London: Oil major BP and Russia's state-controlled Rosneft agreed to a share swap under which they plan to jointly explore for offshore oil and gas in a deal that gives the UK company access to areas of the Arctic previously reserved for Russian oil companies.
BP, recovering from its Gulf of Mexico oil spill disaster, will swap 5 per cent of its shares, valued at $7.8 billion (Dh28 billion), for 9.5 per cent of Rosneft in an agreement that immediately raised concerns about US economic security from at least two American lawmakers and criticism from environmentalists.
The deal covers huge areas of the South Kara Sea in the Arctic that BP said could contain billions of barrels of oil and gas and had been previously off limits to foreign companies.

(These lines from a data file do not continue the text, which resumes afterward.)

-- ==== Sys2Proof/Laws/Decode.lean ====
section
/-! SUPPORT. The fields of the words that the encoder writes (30_encoding.md rules R81 and R89), and that every
instruction is well formed. -/

namespace Sys2Proof

theorem addr_toNat_lt (a : Addr) : a.toNat < 4096 := a.isLt

/-- Every instruction is well formed: its address has 12 bits. -/
@[simp] theorem instr_wellFormed (i : Instr) : i.wellFormed = true := by
  cases i <;> simp [Instr.wellFormed, Config.memWords, addr_toNat_lt]

/-- The table of rules R86 to R88 gives every instruction a well-formed shape. -/
@[simp] theorem form_wellFormed (i : Instr) : i.form.wellFormed = true := by
  cases i <;> simp [Instr.form, Form.wellFormed, Config.memWords, addr_toNat_lt]

/-- The bits of three fields side by side. -/
theorem getLsbD_fields (i : Bool) (op : BitVec 3) (a : Addr) (k : Nat) :
    BitVec.getLsbD (w := 16) (BitVec.ofBool i ++ op ++ a) k =
      if k < 12 then a.getLsbD k else if k < 15 then op.getLsbD (k - 12) else decide (k = 15) && i := by
  have h : BitVec.getLsbD (w := 1 + 3 + 12) (BitVec.ofBool i ++ op ++ a) k =
      if k < 12 then a.getLsbD k else if k < 15 then op.getLsbD (k - 12) else decide (k = 15) && i := by
    rw [BitVec.getLsbD_append, BitVec.getLsbD_append]
    by_cases h1 : k < 12
    · simp [h1]
    · by_cases h2 : k < 15
      · simp [h1, h2, show k - 12 < 3 by omega]
      · by_cases h3 : k = 15
        · subst h3; cases i <;> rfl
        · have h4 : ¬ k - 12 < 3 := by omega
          have h5 : k - 12 - 3 ≠ 0 := by omega
          cases i <;> simp [h1, h2, h3, h4, BitVec.getLsbD_one, h5]
  exact h

/-- A memory-reference word is its three fields side by side (rule R81). -/
theorem memory_word_eq_append (op : BitVec 3) (i : Bool) (a : Addr) :
    (Form.memory op.toNat i a.toNat).word = BitVec.ofBool i ++ op ++ a := by
  apply BitVec.eq_of_getLsbD_eq
  intro k hk
  have ho : BitVec.ofNat 16 op.toNat = op.setWidth 16 := by
    apply BitVec.eq_of_toNat_eq; simp
  have ha : BitVec.ofNat 16 a.toNat = a.setWidth 16 := by
    apply BitVec.eq_of_toNat_eq; simp
  rw [getLsbD_fields]
  simp only [Form.word, ho, ha]
  interval_cases k <;> cases i <;> simp

@[simp] theorem fieldI_append (i : Bool) (op : BitVec 3) (a : Addr) :
    fieldI (BitVec.ofBool i ++ op ++ a) = i := by
  unfold fieldI
  rw [getLsbD_fields]
  simp

@[simp] theorem fieldOp_append (i : Bool) (op : BitVec 3) (a : Addr) :
    fieldOp (BitVec.ofBool i ++ op ++ a) = op := by
  apply BitVec.eq_of_getLsbD_eq
  intro k hk
  unfold fieldOp
  rw [BitVec.getLsbD_extractLsb', getLsbD_fields]
  interval_cases k <;> simp

@[simp] theorem fieldAddr_append (i : Bool) (op : BitVec 3) (a : Addr) :
    fieldAddr (BitVec.ofBool i ++ op ++ a) = a := by
  apply BitVec.eq_of_getLsbD_eq
  intro k hk
  unfold fieldAddr
  rw [BitVec.getLsbD_extractLsb', getLsbD_fields]
  interval_cases k <;> simp

/-- A word is its three fields side by side. -/
theorem word_eq_fields (w : Word) : (BitVec.ofBool (fieldI w) ++ fieldOp w ++ fieldAddr w : Word) = w := by
  apply BitVec.eq_of_getLsbD_eq
  intro k hk
  rw [getLsbD_fields]
  interval_cases k <;> simp [fieldI, fieldOp, fieldAddr]

end Sys2Proof
end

The pact, which is expected to be completed in a few weeks, highlights a rebound in relations with Moscow both for BP and its Chief Executive Bob Dudley, who was forced to flee Russia in 2008 after heading BP's Russian joint venture, TNK-BP, which is half-owned by BP.
However, the pact was not welcomed by everyone. US Congressman Edward Markey, who is the top Democrat on the House Natural Resources Committee, immediately called for a review of the deal by US regulators to see whether it affects the national and economic security of the United States. He noted that in 2009 BP was the top petroleum supplier to the US military.
And Republican Congressman Michael Burgess, who is on the House Energy and Commerce Committee, also said the deal "deserves some analysis and scrutiny" by the government's Committee on Foreign Investment in the United States given BP's ownership of critical oil assets in the US.
Environmental group Greenpeace, noting the fragility of the Arctic, also lashed out. "Now BP has bought its way into the Arctic by the back door. It seems the company learned nothing last year in the Gulf of Mexico," Charlie Kronick of Greenpeace said in a statement. "The Arctic is the most fragile environment in the world in which to drill for oil and there can be no confirmation yet that BP has learned the lessons for the Gulf of Mexico disaster," added Greenpeace spokesman Ben Stewart.